[What you will do] Each line of the data that mentions the string "List" needs to be identified and copied.

<<<<

-- ==== Sys2Proof/Laws/ReachAll.lean ====
section
/-! SUPPORT. Said once for all commands: what `exec` does to the view of Laws/Moves.lean (`exec_outer`). -/

namespace Sys2Proof.Machine

/-! ### Link requests -/

theorem State.answer_outer {l : Link} {r : Ruling} {s : State} (h : r.leads (Outer s)) :
    Outer s (s.answer l r) := by
  cases r with
  | argument => exact (State.refuse_inner l _ s).outer
  | sequence => exact (State.refuse_inner l _ s).outer
  | answered t d n => exact Outer.trans (t := t) h (State.reply_inner l _ d t).outer

theorem State.serve_outer {c : Command} {l : Link} {args : List Byte} {rule : State → Ruling}
    {s : State} (h : (rule s).leads (Outer s)) : Outer s (s.serve c l args rule) := by
  rcases s.serve_cases c l args rule with k | ⟨b, k⟩ | ⟨_, _, _, _, k⟩ <;> rw [k]
  · exact (Inner.refl s).outer
  · exact (State.refuse_inner l b s).outer
  · exact State.answer_outer h

theorem Ruling.leads_mono {P Q : State → Prop} (h : ∀ t, P t → Q t) {r : Ruling} (k : r.leads P) :
    r.leads Q := by
  cases r with
  | argument => trivial
  | sequence => trivial
  | answered t d n => exact h t k

theorem State.accept_outer {l : Link} {s t : State} {d : Option (List Byte)} (h : Outer s t) :
    (s.accept l t d).leads (Outer s) := by
  unfold State.accept
  simp only [Ruling.leads]
  split
  · exact h.trans (Inner.same rfl).outer
  · exact h

theorem State.accept_quiet {l : Link} {s t : State} {d : Option (List Byte)} (h : Quiet s t) :
    (s.accept l t d).leads (Quiet s) := by
  unfold State.accept
  simp only [Ruling.leads]
  split
  · exact h.trans (Inner.same rfl).quiet
  · exact h

theorem State.endMark_leads (k : Nat) (c : Option Nat) (a b : Nat) (s : State) :
    (s.endMark k c a b).leads (Inner s) := by
  unfold State.endMark
  split
  · trivial
  · split
    · trivial
    · exact State.putMarks_inner _ s

/-- An offset of more than 2,000 ms names a later second. -/
theorem State.counter_le_of_offset {s : State} {t m p : Nat} (hm : m ≤ 999)
    (h : 2000 < s.offset t m p) : s.time.counter ≤ t := by
  unfold State.offset at h
  omega

theorem State.offsetRuling_leads (l : Link) (t : Nat) {m : Nat} (hm : m ≤ 999) (p : Nat) (s : State) :
    (s.offsetRuling l t m p).leads (Quiet s) := by
  unfold State.offsetRuling
  simp only
  split
  · exact Ruling.leads_mono (fun _ => Inner.quiet) (State.accept_leads (.same rfl))
  · split
    · trivial
    · split
      · refine State.accept_quiet ((State.forwardStep_quiet m ?_).trans
          (State.settle_inner _).quiet)
        rename_i h1 h2 _
        exact State.counter_le_of_offset (p := p) hm (by omega)
      · trivial

theorem State.setTimeRuling_leads (l : Link) (t m p : Nat) (s : State) :
    (s.setTimeRuling l t m p).leads (Outer s) := by
  unfold State.setTimeRuling
  split
  · trivial
  · rename_i hm
    have k := Ruling.leads_mono (fun _ => Quiet.outer)
      (s.offsetRuling_leads l t (Nat.le_of_not_lt hm) p)
    split
    · split
      · split
        · trivial
        · exact State.accept_outer (State.resumeRecovery_outer t m s)
      · trivial
    · exact State.accept_outer ((State.setClock_outer t m s).trans (State.settle_inner _).outer)
    · exact k
    · exact k
    · exact k

/-! ### Every command -/

/-- A command's outcome is a next state that quiet moves lead to. -/
def Leads (s : State) (o : Host.Outcome State Fault Refusal) : Prop := ∀ t, o = .next t → Quiet s t

theorem Leads.next {s t : State} (h : Quiet s t) : Leads s (.next t) := by
  intro u k
  cases k
  exact h

theorem Leads.inner {s t : State} (h : Inner s t) : Leads s (.next t) := .next h.quiet

/-- The commands that may turn the clock back: SET TIME, and the end of a halt. -/
def setsClock : Instr → Bool
  | .setTime _ _ _ => true
  | .haltEnd _ => true
  | _ => false

theorem exec_leads (i : Instr) (hi : setsClock i = false) (s : State) : Leads s (exec i s) := by
  cases i with
  | linkStatus l a => exact .inner (State.serve_inner (State.accept_leads (.refl s)))
  | readTime l a p => exact .inner (State.serve_inner (State.accept_leads (.refl s)))
  | readLive l a => exact .inner (State.serve_inner (State.accept_leads (.refl s)))
  | readEvents l a =>
    exact .inner (State.serve_inner (State.accept_leads (State.markSeen_inner l s)))
  | acknowledgeEvents l a =>
    refine .inner (State.serve_inner ?_)
    split
    · trivial
    · exact State.accept_leads (State.acknowledge_inner _ _ s)
  | setEventMask l a =>
    refine .inner (State.serve_inner ?_)
    split
    · trivial
    · rename_i f h
      exact State.accept_leads (State.setMask_inner _ (readFlagSet_known h) s)
  | submitValue l a =>
    refine .inner (State.serve_inner ?_)
    split
    · trivial
    · split
      · trivial
      · split
        · exact State.accept_leads (State.submit_inner _ _ s)
        · trivial
  | setStackSignals l a =>
    refine .inner (State.serve_inner ?_)
    split
    · trivial
    · split
      · trivial
      · split
        · exact State.accept_leads (State.signal_inner _ _ s)
        · trivial
  | readConfig l a =>
    refine .inner (State.serve_inner ?_)
    split
    · exact State.accept_leads (.refl s)
    · exact State.accept_leads (.refl s)
    · trivial
  | readTally l a =>
    refine .inner (State.serve_inner ?_)
    split
    · trivial
    · split
      · exact State.accept_leads (.refl s)
      · split
        · exact State.accept_leads (.refl s)
        · trivial
  | openReadout l a =>
    refine .inner (State.serve_inner ?_)
    unfold State.openRuling
    split
    · trivial
    · split
      · trivial
      · exact State.accept_leads (State.openReadout_inner _ _ s)
  | stop l a =>
    refine .inner ?_
    split
    · exact State.stopFrame_inner l a s
    · exact State.serve_inner trivial
  | setTime l a p => cases hi
  | stageChannel l a =>
    refine .inner (State.serve_inner ?_)
    split
    · trivial
    · split
      · exact State.acceptBusy_leads _ _ s
      · trivial
  | stageStack l a =>
    refine .inner (State.serve_inner ?_)
    split
    · trivial
    · split
      · exact State.acceptBusy_leads _ _ s
      · trivial
  | stageDevice l a =>
    refine .inner (State.serve_inner ?_)
    split
    · trivial
    · split
      · exact State.acceptBusy_leads _ _ s
      · trivial
  | withdrawStage l a =>
    refine .inner (State.serve_inner ?_)
    split
    · exact State.acceptBusy_leads _ _ s
    · trivial
  | approve l a =>
    refine .inner (State.serve_inner ?_)
    split
    · exact State.acceptBusy_leads _ _ s
    · trivial
  | rejectStage l a =>
    refine .inner (State.serve_inner ?_)
    split
    · trivial
    · exact State.acceptBusy_leads _ _ s
  | markStart l a =>
    refine .inner (State.serve_inner ?_)
    unfold State.markStartRuling
    split
    · trivial
    · split
      · trivial
      · split
        · exact State.putMarks_inner _ s
        · trivial
  | markEnd l a =>
    refine .inner (State.serve_inner ?_)
    unfold State.markEndRuling
    split
    · trivial
    · split
      · trivial
      · split
        · trivial
        · exact State.endMark_leads _ _ _ _ s
        · exact State.endMark_leads _ _ _ _ s
  | applyAnnotation l a =>
    refine .inner (State.serve_inner ?_)
    unfold State.annotationRuling
    split
    · trivial
    · split
      · trivial
      · split
        · trivial
        · trivial
        · exact State.beginAnnotation_inner _ s
  | commitCollection l a =>
    refine .inner (State.serve_inner ?_)
    unfold State.collectionRuling
    split
    · trivial
    · split
      · trivial
      · exact State.acceptBusy_leads _ _ s
  | commitReport l a =>
    refine .inner (State.serve_inner ?_)
    unfold State.reportRuling
    split
    · trivial
    · split
      · trivial
      · trivial
      · exact State.acceptBusy_leads _ _ s
  | closeDays l a =>
    refine .inner (State.serve_inner ?_)
    unfold State.closeDaysRuling
    split
    · trivial
    · split
      · trivial
      · split
        · trivial
        · exact State.accept_leads (State.beginOp_inner _ _ s)
  | inService l a =>
    refine .inner (State.serve_inner ?_)
    split
    · exact State.acceptBusy_leads _ _ s
    · trivial
  | withdraw l a =>
    refine .inner (State.serve_inner ?_)
    split
    · exact State.acceptBusy_leads _ _ s
    · trivial
  | eraseArchive l a =>
    refine .inner (State.serve_inner ?_)
    split
    · exact State.acceptBusy_leads _ _ s
    · trivial
  | restart l a at' =>
    have h : Inner s (s.serve .restart l a fun t => .answered t none false) :=
      State.serve_inner (Inner.refl s)
    refine .next ?_
    split
    · exact h.quiet.trans (State.takeCause_quiet _ _ _)
    · exact h.quiet
  | failedFrame l f => exact .inner (State.failFrame_inner l f s)
  | selectDeasserted l =>
    refine .inner ?_
    split
    · exact (State.modPort_inner _ _ s).trans (State.abandonReadoutGrant_inner _ _)
    · exact State.modPort_inner _ _ s
  | selectAsserted l =>
    refine .inner ?_
    split
    · exact .refl s
    · split <;> exact State.modPort_inner _ _ s
  | stageCommit =>
    refine .inner ?_
    split
    · exact State.commitStage_inner _ _ _ s
    · exact State.commitStage_inner _ _ _ s
    · exact State.commitStage_inner _ _ _ s
    · exact .refl s
  | withdrawStageCommit =>
    refine .inner ?_
    split
    · exact State.commit_inner _ _ _ _ (State.programStage_inner _ s)
    · exact .refl s
  | rejectStageCommit =>
    refine .inner ?_
    split
    · exact State.commit_inner _ _ _ _ (State.programStage_inner _ s)
    · exact .refl s
  | approveCommit =>
    refine .inner ?_
    split
    · exact State.commitApprove_inner _ _ s
    · exact .refl s
  | collectionCommit =>
    refine .inner ?_
    split
    · exact State.commit_inner _ _ _ _ (State.programPointers_inner _ _ s)
    · exact .refl s
  | reportCommit =>
    refine .inner ?_
    split
    · exact State.commit_inner _ _ _ _ (State.programReport_inner _ _ s)
    · exact .refl s
  | closeDaysCommit =>
    refine .inner ?_
    split
    · split
      · exact .refl s
      · exact (State.commitCloseDays_inner _ s).trans (State.settle_inner _)
    · exact .refl s
  | inServiceCommit =>
    refine .inner ?_
    split
    · exact State.commit_inner _ _ _ _ (State.programMode_inner (by decide) s)
    · exact .refl s
  | withdrawCommit =>
    refine .inner ?_
    split
    · exact State.commit_inner _ _ _ _ (State.programMode_inner (by decide) s)
    · exact .refl s
  | withdrawalWork =>
    refine .inner ?_
    split
    · split
      · exact State.withdrawalWork_inner _ s
      · exact .refl s
    · exact .refl s
  | eraseGrant =>
    refine .inner ?_
    split
    · exact State.commit_inner _ _ _ _ (State.programErase_inner 0 s)
    · exact .refl s
  | annotationQueuedWaitEnd =>
    refine .inner ?_
    split
    · split
      · exact (State.walkOn_inner _ s).trans (State.settle_inner _)
      · exact .refl s
    · exact .refl s
  | annotationReadGrant =>
    refine .inner ?_
    split
    · split
      · exact ((State.dropGrant_inner s).trans (State.annotationRead_inner _ _ _)).trans
          (State.settle_inner _)
      · exact (State.dropGrant_inner s).trans (State.settle_inner _)
    · exact .refl s
  | annotationRewriteGrant =>
    refine .inner ?_
    split
    · split
      · split
        · exact ((State.dropGrant_inner s).trans (State.walkOn_inner _ _)).trans
            (State.settle_inner _)
        · exact ((State.programRewrite_inner _ _ s).trans (State.startGrant_inner _ _)).trans
            (State.setAnnotation_inner _ _)
      · exact (State.dropGrant_inner s).trans (State.settle_inner _)
    · exact .refl s
  | annotationRewriteComplete =>
    refine .inner ?_
    split
    · split
      · exact (((State.completeRewrite_inner _ _ _ s).trans (State.walkOn_inner _ _)).trans
          (State.runWork_inner _)).trans (State.settle_inner _)
      · exact .refl s
    · exact .refl s
  | queueWriteGrant =>
    refine .inner ?_
    split
    · exact State.beginQueueWrite_inner _ s
    · exact .refl s
  | writeAttemptComplete a =>
    refine .inner ?_
    split
    · exact (State.attemptEnds_inner _ _ s).trans (State.settle_inner _)
    · exact .refl s
  | transferWriteGrant =>
    refine .inner ?_
    split
    · exact (State.programTransfer_inner s).trans (State.startGrant_inner _ _)
    · exact .refl s
  | protectionWordGrant =>
    refine .inner ?_
    split
    · exact (State.programProtection_inner s).trans (State.startGrant_inner _ _)
    · exact .refl s
  | readoutReadGrant =>
    refine .inner ?_
    split
    · exact .refl s
    · split
      · split
        · exact (State.dropGrant_inner s).trans (State.settle_inner _)
        · exact ((State.dropGrant_inner s).trans (State.readFor_inner _ _ _)).trans
            (State.settle_inner _)
      · exact (State.dropGrant_inner s).trans (State.settle_inner _)
  | readoutBlockSent l =>
    refine .inner ?_
    split
    · exact (State.sendBlock_inner l s).trans (State.settle_inner _)
    · exact .refl s
  | internalSecondEdge =>
    refine .next ?_
    split
    · exact .refl s
    · split
      · exact (State.secondBoundary_quiet s).trans (State.settle_inner _).quiet
      · exact (State.countSecond_quiet s).trans (Quiet.same rfl)
  | referenceWindowClose =>
    refine .inner ?_
    split
    · refine Inner.trans ?_ (State.settle_inner _)
      split
      · exact State.reachPhase_inner _ s
      · exact (State.reachPhase_inner _ s).trans (State.missPulse_inner _)
    · exact .refl s
  | trefPulse p =>
    refine .inner ?_
    split
    · exact ((State.reachPhase_inner _ s).trans (State.takePulse_inner _ _)).trans
        (State.settle_inner _)
    · exact .refl s
  | scanSlot k r =>
    refine .inner ?_
    split
    · exact State.endSlot_inner _ _ s
    · exact .refl s
  | statusLineActive n =>
    refine .inner ?_
    split
    · exact .same rfl
    · exact .refl s
  | selfCheckEnd a b =>
    refine .inner ?_
    split
    · split
      · exact .same rfl
      · exact Inner.via ((State.endSelfCheck_inner _ a b _).trans (State.settle_inner _)) rfl
    · exact .refl s
  | lossOfLock =>
    refine .inner ?_
    split
    · exact (State.unlock_inner State.writeEvent_inner _ s).trans (State.settle_inner _)
    · exact .refl s
  | acquisitionComplete =>
    refine .inner ?_
    split
    · exact (State.lock_inner s).trans (State.settle_inner _)
    · exact .refl s
  | samplingPoint n =>
    refine .inner ?_
    split
    · simp only
      split
      · exact .same rfl
      · exact Inner.via ((State.sampleStacks_inner _).trans (State.settle_inner _)) rfl
    · exact .refl s
  | normaliseSecond =>
    refine .inner ?_
    split
    · split
      · exact State.normaliseSecond_inner _ _ s
      · exact .refl s
    · exact .refl s
  | accumulateSecond =>
    refine .inner ?_
    split
    · exact State.accumulateSecond_inner _ s
    · exact .refl s
  | dayClose =>
    refine .inner ?_
    split
    · exact (((State.closeNextDay_inner _ _ _ s).trans (State.runWork_inner _)).trans
        (State.resumeQueued_inner _)).trans (State.settle_inner _)
    · exact .refl s
  | pfailActive a => exact .next (Quiet.via (State.takeCause_quiet _ _ _) rfl)
  | rstnActive a => exact .next (Quiet.via (State.takeCause_quiet _ _ _) rfl)
  | snapshotWriteEnd o =>
    refine .next ?_
    split
    · exact (State.endWriting_quiet o s).trans (State.enterHalt_quiet _)
    · exact .refl s
    · exact .refl s
    · exact .refl s
  | haltEnd b => cases hi
  | endOfRecovery c =>
    refine .next ?_
    split
    · rename_i h
      split
      · exact State.suspend_quiet h
      · exact State.finishRecovery_quiet c s
    · exact .refl s
    · exact .refl s
    · exact .refl s
  | replySent l =>
    refine .inner ?_
    split
    · exact State.modPort_inner _ _ s
    · exact .refl s
  | backupSupplyLoss =>
    refine .inner ?_
    split
    · exact .same rfl
    · exact .refl s
    · exact .refl s
    · exact .refl s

>>>>

[Your solution]
theorem State.serve_outer {c : Command} {l : Link} {args : List Byte} {rule : State → Ruling}
theorem State.accept_outer {l : Link} {s t : State} {d : Option (List Byte)} (h : Outer s t) :
theorem State.accept_quiet {l : Link} {s t : State} {d : Option (List Byte)} (h : Quiet s t) :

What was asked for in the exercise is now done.